**What to produce:** Among the entries below, find the lines holding "range" and copy them.

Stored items

/-- STEP_BOUNDARY of a device alone in its reach, in a running step whose every participant has arrived, with the host
side quiet. Without a cause that forbids it the step commits: the number of commits rises by one and the steps left fall
by one (shown where no RESUME waits behind a PAUSE). Then, with no write of scale records waiting, no entry for the
ledger and no triggers of others held: the working bytes of every page written in the step are the committed ones, and
every other byte is as before, the run, scale and layer records apart. S has risen by one. Every scale record that the
step used has its maximum in its history, and one whose history is full has the K of its largest entry. Every layer has
in its record, of each quantity that its monitors saw, the value and the average that follows, and MODE and FB_LEFT as
its action on its trigger leaves them (assumptions 117 to 119). Shown where the records lie in different tensors, whose
pages the step has not written. With such a cause (poison, a touch list out of range or order, a dispatch out of range)
the device halts with that cause's status, there is no commit, and every byte of the committed versions is as before.
Rests on 01_module_overview.md, 04_training_numerics.md, 05_low_bit_error_control.md, 09_schedule_and_determinism.md,
R98, R104, R105, R135, R136, R138, R139, R214, R257, R301. -/
def Obligations.BoundariesCommitOrDiscard : Prop :=
  ∀ (ns : Nat) (s : State) (p : Prog), s.seq.prog = some p → s.seq.dev = .running → s.seq.act = 0 → hostQuiet s →
    reachD s = 1 → stepDone s = true → partsGet s 0 = 0 → closedGet s 0 = 0 →
    (ownNoCommit s = none → s.seq.peerNoCommit = false → (∀ c ∈ s.seq.pause, isPause c = true) → ∃ t, exec (.stepBoundary ns) s = .next t
      ∧ t.mem.commits = s.mem.commits + 1 ∧ t.seq.stepsLeft = s.seq.stepsLeft - 1
      ∧ ∀ W : Nat → Nat → Bool, (∀ h k, W h k = aget (fun _ => false) s.mem.written (h * 2 ^ 20 + k)) →
        (s.seq.scaleWrites = [] → s.seq.peerTrig = [] → s.cfl.ledgerNew = [] → Memory.wf s.mem → pagesIn s.mem →
          96 * p.layers ≤ 2 ^ 40 →
          (∀ h off, off < 2 ^ 40 → h ≠ p.runRec → h ≠ p.scaleRec → h ≠ p.layerRec → memByte t (tkey h off) =
            if W h (off / pageSize) = true then workByte s (tkey h off) else memByte s (tkey h off))
          ∧ (W p.runRec 0 = false → p.runRec ≠ p.scaleRec → p.runRec ≠ p.layerRec → stepS t = stepS s + 1)
          ∧ (p.scaleRec ≠ p.runRec → p.scaleRec ≠ p.layerRec → (∀ k, k < 2 ^ 19 → W p.scaleRec k = false) →
            awf (fun _ => {}) s.seq.scales → ∀ n r, recAllocated s n = true → r = aget (fun _ => {}) s.seq.scales n →
              (r.used = true → ∀ head, head = (recByte s n 0x40).toNat % 16 →
                memNat t p.scaleRec (recOff n + 4 * head) 4 = r.amax.toNat ∧ (recByte t n 0x40).toNat = (head + 1) % 16
                ∧ recValid t n = min 16 (recValid s n + 1))
              ∧ (recValid t n = 16 →
                  recByte t n 0x42 = BitVec.ofInt 8 (scaleK (f32V (histMax t n)) (recMax t n) (recMargin t n)))
              ∧ (r.used = false → recValid t n ≠ 16 → ∀ o, o < 80 → recByte t n o = recByte s n o))
          ∧ (p.layerRec ≠ p.runRec → p.layerRec ≠ p.scaleRec → (∀ k, k < 2 ^ 19 → W p.layerRec k = false) → ∀ l, l < p.layers →
              (∀ q v, q < 6 → monLast s l q = some v →
                layerF32 t p l (0x28 + 4 * q) = v ∧ layerF32 t p l (0x10 + 4 * q) = (detect s p l q v).2.2)
              ∧ (∀ q, q < 6 → monLast s l q = none → layerF32 t p l (0x28 + 4 * q) = layerF32 s p l (0x28 + 4 * q)
                  ∧ layerF32 t p l (0x10 + 4 * q) = layerF32 s p l (0x10 + 4 * q))
              ∧ ∀ m, m = layerMode (noteProjections s p) p l (ownTrigger s p l) →
                  layerWide t p l = m.1 ∧ layerNat t p l 0x0a 1 = m.2 % 256)))
    ∧ (∀ st, ownNoCommit s = some st → ∃ t, exec (.stepBoundary ns) s = .next t ∧ t.seq.dev = .halted ∧ t.seq.haltStatus = st
        ∧ t.mem.commits = s.mem.commits ∧ ∀ k, memByte t k = memByte s k)
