/-! ### Power -/

@[simp] theorem freeCeil_vault (s : State) (lo hi : Nat) : (freeCeil s lo hi).2.vault = s.vault := by simp [freeCeil]
@[simp] theorem setCeil_vault (s : State) (a : Nat) : (setCeil s a).vault = s.vault := by simp only [setCeil]; (repeat' split) <;> simp
@[simp] theorem logLend_vault (s : State) (b l phase lent : Nat) : (logLend s b l phase lent).vault = s.vault := by simp [logLend]
@[simp] theorem lend_vault (s : State) (b l : Nat) (fromLeft : Bool) : (lend s b l fromLeft).vault = s.vault := by simp [lend]
@[simp] theorem seekPhases_vault (s : State) (b : Nat) : (seekPhases s b).vault = s.vault := by simp only [seekPhases]; (repeat' split) <;> simp
@[simp] theorem requestExcl_vault (s : State) (a : Nat) : (requestExcl s a).vault = s.vault := by unfold requestExcl; simp [apply_ite State.vault]
@[simp] theorem afterLoss_vault (s : State) (a : Nat) : (afterLoss s a).vault = s.vault := by unfold afterLoss; simp [apply_ite State.vault]
@[simp] theorem takeBack_vault (s : State) (l : Nat) : (takeBack s l).vault = s.vault := by simp only [takeBack]; (repeat' split) <;> simp
@[simp] theorem giveBack_vault (s : State) (b : Nat) : (giveBack s b).vault = s.vault := by simp only [giveBack]; (repeat' split) <;> simp
@[simp] theorem goDark_vault (s : State) (a : Nat) (dark : Word) : (goDark s a dark).vault = s.vault := by simp [goDark]
@[simp] theorem dropHeld_vault (s : State) : (dropHeld s).vault = s.vault := by unfold dropHeld; simp [apply_ite State.vault]
@[simp] theorem darkNow_vault (s : State) (as : List Nat) : (darkNow s as).vault = s.vault := by simp only [darkNow]; (repeat' split) <;> simp
@[simp] theorem ctrlFailEffect_vault (a : Nat) (s : State) : (ctrlFailEffect a s).vault = s.vault := by simp only [ctrlFailEffect]; (repeat' split) <;> simp
@[simp] theorem phaseFailEffect_vault (a ph : Nat) (s : State) : (phaseFailEffect a ph s).vault = s.vault := by unfold phaseFailEffect; simp [apply_ite State.vault]
@[simp] theorem openTies_vault (s : State) : (openTies s).vault = s.vault := by unfold openTies; apply foldl_vault; intro s x; (repeat' split) <;> simp
@[simp] theorem requestCredit_vault (s : State) (a : Nat) : (requestCredit s a).vault = s.vault := by simp [requestCredit]
@[simp] theorem moveSlot_vault (s : State) (a b k : Nat) : (moveSlot s a b k).vault = s.vault := by simp only [moveSlot]; (repeat' split) <;> simp
@[simp] theorem exclude_vault (s : State) (a : Nat) : (exclude s a).vault = s.vault := by simp [exclude]
@[simp] theorem readmit_vault (s : State) (a : Nat) : (readmit s a).vault = s.vault := by unfold readmit; simp [apply_ite State.vault]
@[simp] theorem mapDarkFrom_vault (s : State) (ok : Bool) (l : List Nat) : (mapDarkFrom s ok l).1.vault = s.vault := by
  induction l generalizing s ok with
  | nil => rfl
  | cons a r ih => simp only [mapDarkFrom]; (repeat' split) <;> simp [ih]
@[simp] theorem mapDark_vault (s : State) : (mapDark s).1.vault = s.vault := by simp [mapDark]
@[simp] theorem mapExcl_vault (s : State) : (mapExcl s).vault = s.vault := by
  unfold mapExcl
  rw [foldl_vault]
  · apply foldl_vault; intro s x; simp
  · intro s x; (repeat' split) <;> simp
@[simp] theorem powerSlots_vault (s : State) : (powerSlots s).vault = s.vault := by unfold powerSlots; simp [apply_ite State.vault]
@[simp] theorem action7_vault (s : State) : (action7 s).1.vault = s.vault := by simp only [action7]; (repeat' split) <;> simp
@[simp] theorem creditGrantEffect_vault (a waitNs : Nat) (s : State) : (creditGrantEffect a waitNs s).vault = s.vault := by unfold creditGrantEffect; simp [apply_ite State.vault]
@[simp] theorem nbrCapEffect_vault (a : Nat) (s : State) : (nbrCapEffect a s).vault = s.vault := by unfold nbrCapEffect; simp [apply_ite State.vault]
@[simp] theorem rampDone_vault (s : State) (a : Nat) : (rampDone s a).vault = s.vault := by simp [rampDone]
@[simp] theorem lehrStageEffect_vault (a : Nat) (s : State) : (lehrStageEffect a s).vault = s.vault := by simp only [lehrStageEffect]; (repeat' split) <;> simp
@[simp] theorem failRamp_vault (s : State) (st : Half) : (failRamp s st).vault = s.vault := by unfold failRamp; split <;> simp
@[simp] theorem loseTile_vault (s : State) (t : Nat) : (loseTile s t).vault = s.vault := by
  unfold loseTile
  dsimp only
  generalize hx : List.foldl _ s (List.range 192) = x
  have h : x.vault = s.vault := by
    rw [← hx]; apply foldl_vault; intro s k; split <;> simp
  generalize hy : List.foldl _ x (List.range 3) = y
  have h2 : y.vault = s.vault := by rw [← hy]; rw [foldl_vault]; exact h; intro s k; simp
  rw [foldl_vault]
  · rw [vault_mk, vault_fold]; exact h2
  · intro s e
    split
    · rfl
    · apply foldl_vault; intro s y; split <;> simp
@[simp] theorem stageFaultEffect_vault (t : Nat) (s : State) : (stageFaultEffect t s).vault = s.vault := by unfold stageFaultEffect; simp [apply_ite State.vault]
@[simp] theorem vsPhaseFailEffect_vault (t ph : Nat) (s : State) : (vsPhaseFailEffect t ph s).vault = s.vault := by unfold vsPhaseFailEffect; simp [apply_ite State.vault]
@[simp] theorem inputHighEffect_vault (dv us : Nat) (s : State) : (inputHighEffect dv us s).vault = s.vault := by simp only [inputHighEffect]; (repeat' split) <;> simp
@[simp] theorem inputLowEffect_vault (dv us : Nat) (s : State) : (inputLowEffect dv us s).vault = s.vault := by simp only [inputLowEffect]; (repeat' split) <;> simp
@[simp] theorem rideEffect_vault (s : State) : (rideEffect s).vault = s.vault := by unfold rideEffect; simp [apply_ite State.vault]
@[simp] theorem powerDownRecord_vault (s : State) (cause : Nat) : (powerDownRecord s cause).vault = s.vault := by simp [powerDownRecord]
@[simp] theorem powerOff_vault (s : State) (cause : Nat) (pwr : Pwr) : (powerOff s cause pwr).vault = s.vault := rfl
@[simp] theorem powerLoss_vault (s : State) (cause : Nat) (pwr : Pwr) : (powerLoss s cause pwr).vault = s.vault := by unfold powerLoss; simp [apply_ite State.vault]
@[simp] theorem orderlyEffect_vault (s : State) : (orderlyEffect s).vault = s.vault := by unfold orderlyEffect; simp [apply_ite State.vault]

**Final answer:**
pages the step has not written. With such a cause (poison, a touch list out of range or order, a dispatch out of range)
  generalize hx : List.foldl _ s (List.range 192) = x
  generalize hy : List.foldl _ x (List.range 3) = y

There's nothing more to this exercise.